Git Product home page Git Product logo

chipseq's Introduction

ChIPSeQ


Here we describe the different steps involved in the analysis of ChipSEQ in the laboratory.

This tutorial goal is to make people understand how the raw data has been processed in the team (tools and workflow) and to help them to reproduce analysis.


  1. Set up Environment
  2. Set up directories structure and config file
  3. Launch Main pipeline
  4. Multiqc (marking duplicates and plot number of mapped reads)
  5. ChipQC
  6. DiffBinding and Peak annotation
  7. ChipSeq & Splicing

Set up Environment


First you need to check that the following tools are installed on server/computer.

Deeptools : Tool to handle deepsequencing files here

Macs2 : Peak Caller here

wigToBigWig : Include in KentTools suite here

It's advised to install Conda.
It will make things easier then for installing tools. (snakemake for example)

Conda : here

snakemake : Evil framework for pipeline in python here

WiggleTools : Optionnal , can be useful when you want to merge bigwig files and apply some basic numerical operations here

SPP : Need to be there but you don't care here

MaSC : Need to be there but you don't care here

R3.3.1 : A lot of packages are used ... It's adviced to read their docs.

ChipQC : Control Quality for peaks. Object created will be used then with ChIPQC for Differential binding here

DiffBind : Differential binding analysis. Which peaks are moving in my samples ? here

ChIPpeakAnno : Anotation of the peaks in a genomic context here

ChIPseeker : Used for a derived upset peaks graph counting how much peaks are annotated in one or other features. here

rtracklayer : Very usefull to export/import bed to Grange objects. here

ComplexHeatmap : Plot heatmap. here

Other packages are mandatory. biomaRt, GenomicFeatures ,stringr, reshape , ggplot2, optparse , knitr ... Look inside R scripts to know what to install.

Set up directories structure and config file


Analyse is based on snakemake pipeline provided by Raoul Raffel @t IGH,Montpellier.

Directory aborescence need to be strictly the same.

One directory per condition. Several histone marks are inside these directories.

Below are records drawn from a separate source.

-- ==== Sys2Proof/Machine/Fit.lean ====
section
/-! DEFINITION. The arithmetic of health's fits (22 of spec/): logarithms and powers of 2 in fixed point, least-squares
lines, and the test on a slope. -/
namespace Sys2Proof.Machine

/-! ## Fixed point: 24 bits after the point -/

/-- 1 in fixed point. -/
def fixOne : Nat := 2 ^ 24

/-- The bits after the point of log₂ of a mantissa from 1 to 2, which has 30 bits after its own point. -/
def logBits : Nat → Nat → Nat → Nat
  | 0, _, acc => acc
  | n + 1, m, acc =>
    let q := m * m / 2 ^ 30
    if 2 ^ 31 ≤ q then logBits n (q / 2) (2 * acc + 1) else logBits n q (2 * acc)

/-- log₂ of a number above 0, rounded down. -/
def log2Fix (v : Nat) : Int := (Nat.log2 v * fixOne + logBits 24 (v * 2 ^ 30 / 2 ^ Nat.log2 v) 0 : Nat)

/-- The square root, rounded down, by bits from `n` down. -/
def rootBits (v : Nat) : Nat → Nat → Nat
  | 0, r => r
  | n + 1, r => if (r + 2 ^ n) * (r + 2 ^ n) ≤ v then rootBits v n (r + 2 ^ n) else rootBits v n r

/-- 2 to the power 0.b₁b₂…, from the last bit to the first, with 30 bits after the point. -/
def powBits : Nat → Nat → Nat → Nat
  | 0, _, r => r
  | n + 1, f, r => powBits n (f / 2) (rootBits ((if f % 2 = 1 then 2 * r else r) * 2 ^ 30) 32 0)

/-- `v` times 2 to the power `e` in fixed point, rounded down. -/
def mulPow2 (v : Nat) (e : Int) : Nat :=
  let whole := e / fixOne
  let x := v * powBits 24 (e % fixOne).toNat (2 ^ 30)
  if 0 ≤ whole then x * 2 ^ whole.toNat / 2 ^ 30 else x / 2 ^ (30 + (-whole).toNat)

/-! ## Least squares (R546) -/

/-- The sums over points: their number, and Σx, Σy, Σx², Σxy and Σy². -/
structure Sums where
  n : Int := 0
  x : Int := 0
  y : Int := 0
  xx : Int := 0
  xy : Int := 0
  yy : Int := 0
  deriving DecidableEq, Repr, Inhabited

/-- One point more. -/
def Sums.add (t : Sums) (p : Int × Int) : Sums :=
  { n := t.n + 1, x := t.x + p.1, y := t.y + p.2, xx := t.xx + p.1 * p.1, xy := t.xy + p.1 * p.2, yy := t.yy + p.2 * p.2 }

def sumsOf (l : List (Int × Int)) : Sums := l.foldl Sums.add {}

/-- The slope of the line is `Sums.num` over `Sums.den`. -/
def Sums.num (t : Sums) : Int := t.n * t.xy - t.x * t.y
def Sums.den (t : Sums) : Int := t.n * t.xx - t.x * t.x

/-- The 90 % interval of the slope, b ± t·s/√Sxx with the residual standard error s, excludes 0; `q` is Student's t in
millionths. -/
def Sums.slopeClear (t : Sums) (q : Nat) : Bool :=
  decide ((q : Int) * q * ((t.n * t.yy - t.y * t.y) * t.den - t.num * t.num) < t.num * t.num * (t.n - 2) * 10 ^ 12)

/-- The point at which the line reaches `top`, as a numerator and a denominator. -/
def Sums.reach (t : Sums) (top : Int) : Int × Int :=
  (top * t.n * t.den - t.y * t.den + t.num * t.x, t.n * t.num)

end Sys2Proof.Machine
end

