-- ==== Sys2Proof/Machine/Power.lean ====
section
/-! DEFINITION. Supply, governor, thermal limits, clocks, and what stops and resets clear (02 and 03 of spec/). -/
namespace Sys2Proof.Machine

def modPower (f : Power → Power) (s : State) : State := { s with power := f s.power }
def modClocks (f : Clocks → Clocks) (s : State) : State := { s with clocks := f s.clocks }

/-- A bit of PWR_EVENTS is set (R53). -/
def powerBit (i : Nat) (s : State) : State := { s with pwrEvents := { s.pwrEvents with bits := setBit s.pwrEvents.bits i } }

/-! ## What resets clear (R66) -/

/-- Units on the NV die. -/
def nvUnits (m : SMap UnitRec) : SMap UnitRec :=
  m.filter fun e => e.1 == unitKey .card || e.1 == unitKey .rf || e.1 == unitKey .logbook

/-- Everything on the logic die and in the DRAM stack is cleared; what the NV die, flash, the fuses and the backup domain
hold stays. Draws of the DRBG and keys of the boot stay fresh. (Log entry 32: DEDUCED.) -/
def logicReset (s : State) : State :=
  { s with
    policy := {}, units := nvUnits s.units, snap := {}
    owner := { s.owner with staged := {} }
    boot := { s.boot with cause := 0, update := none, applets := [], starts := s.boot.starts + 1 }
    watch := { s.watch with ceremony := none }
    clocks := { s.clocks with pllDp := false, pllDram := false, pllKpr := false, portClk := 0, dramSr := false }
    ports := s.ports.filterMap fun e => if e.2.perst then some (e.1, { perst := true }) else none
    funcs := [], domains := [], queues := [], engine := {}, ops := [], moor := {}, lanes := [], pipes := [], legacy := {}
    pairs := []
    curves := s.curves.filterMap fun e => e.2.record.map fun r => (e.1, { record := some r })
    curveRegs := {}, rng := {}, arb := {}
    keys := { s.keys with
      slots := s.keys.slots.map fun e => (e.1, e.2.unimage)
      approval := none, scrubs := [], next := [], building := false }
    keeper := {}, ints := [], mpus := []
    recorders := { recs := s.recorders.recs.filter fun e => 36 ≤ e.1 }
    health := {
      days := s.health.stored, age := s.health.storedAge, stored := s.health.stored, storedAge := s.health.storedAge
      capacity := s.health.capacity, used := s.health.used, marginRef := s.health.marginRef }
    tick := 0 }

/-- A direct program under way completes at a stop (R43 step 4). -/
def finishProgram (f : Flash) : Flash :=
  match f.running with
  | some (1, a) =>
    setFw (a / 512) (.data (slice f.progData 0 512)) { f with running := none }
  | _ => f

/-- An erase under way is suspended by a stop, and its journal entry stands (R43 step 4). -/
def suspendErases (f : Flash) : Flash :=
  { f with directSusp := f.directSusp || (directErase f).isSome, poolSusp := f.poolSusp || f.reclaim.isSome }

/-- The flash controller after a power-up: an erase that was under way stands as unfinished (R43, R381, R392). -/
def flashReset (f : Flash) : Flash :=
  { f with
    seq := 0, code := 0, addr := 0, words := [], running := none, held := false, directSusp := false, poolSusp := false
    unfinished := match directErase f with | some x => some x | none => f.unfinished
    done := false, seqErr := false, addrErr := false, progFail := false, eraseFail := false, blank := false
    marginErrs := 0, xo := [], xoLock := false, pulses := [], reads := 0, retryAt := [], uncorr := 0, scanned := false }

/-- The card interface and the front end without their supply; a card is inserted anew after each start.
(Log entry 137: DEDUCED.) -/
def frontOff (s : State) : State :=
  { s with
    card := {}, rf := { ref := s.rf.ref, field := s.rf.field }
    clocks := { s.clocks with xtal27m := false, rfOsc := false }
    daymark := { s.daymark with accesses := 0, pageDone := false, pageFail := false, buf := [] } }

/-- What a power-up clears beside the logic die: every unit is OFF, and the registers and counters of the NV die take
their values after reset (R66). -/
def powerReset (s : State) : State :=
  let t := frontOff (logicReset s)
  { t with
    units := [], tap := {}, flash := flashReset s.flash, recorders := {}
    log := { s.log with
      refused := 0, droppedLow := 0, lost := 0, overwrote := false, chainBreak := false, ctlFault := false
      couldRecord := true }
    watch := { t.watch with alarms := [], mismatches := 0, fuseArm := none }
    keys := { t.keys with scanned := false, frozenSeen := false } }

/-- Lock-outs timed by management ticks restart in full (R122). -/
def restartLocks (s : State) : State :=
  if s.backup.rtcValid then s
  else { s with backup := { s.backup with locks := s.backup.locks.map fun e =>
    (e.1, if e.2.locked then { e.2 with left := 4096000 * e.2.period } else e.2) } }

/-! ## Stops (R31, R41, R43) -/

/-- Steps 2 to 4 of a stop: `bit` is the PWR_EVENTS bit of its cause, and step 2 latches BROWNOUT whatever the cause.
Operations end without completions; the moorings are lost. (Log entry 23: DEDUCED.) -/
def stopDevice (bit : Nat) (s : State) : State :=
  let torn := nbit (freeNow s) 0
  let s1 := powerBit bit (powerBit 0 (endCeremony (useFree (tearWrites (· != .reader) torn s))))
  let s2 := frontOff (logicReset { s1 with flash := suspendErases (finishProgram s1.flash), units := [] })
  modPower (fun p => { p with phase := .stopping, switchClosed := false, stopped := true, governed := false
                              stretch := false, clampActive := false }) s2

Inside this directory, you will set up directories for input raw data and for each replicate of histone marks as followed : ChipSeqDir

As you can see in the picture, you also have in this directory the script and its config file.

In directories for the replicates only (not input), you need to place your raw data in raw_data directory. Raw data must be formated as follows file.fq.gz.

NB1 : If you received different files for one replicate, you need to merge them into one, with a command line like :

	cat file1.gz file2.gz > Luco22.fq.gz

Then, you need to configure your yaml configuration file. See provided example.

You need to change filepaths,filenames accordingly to your data & environment.

NB2 : In script, there is hard coded path, you need to manually change in code "--tempdir /home/jean-philippe.villemin/tmp_deeptools/ ". Create a dir wherever you want and change in the code. This is used by deeptools to write temporary files...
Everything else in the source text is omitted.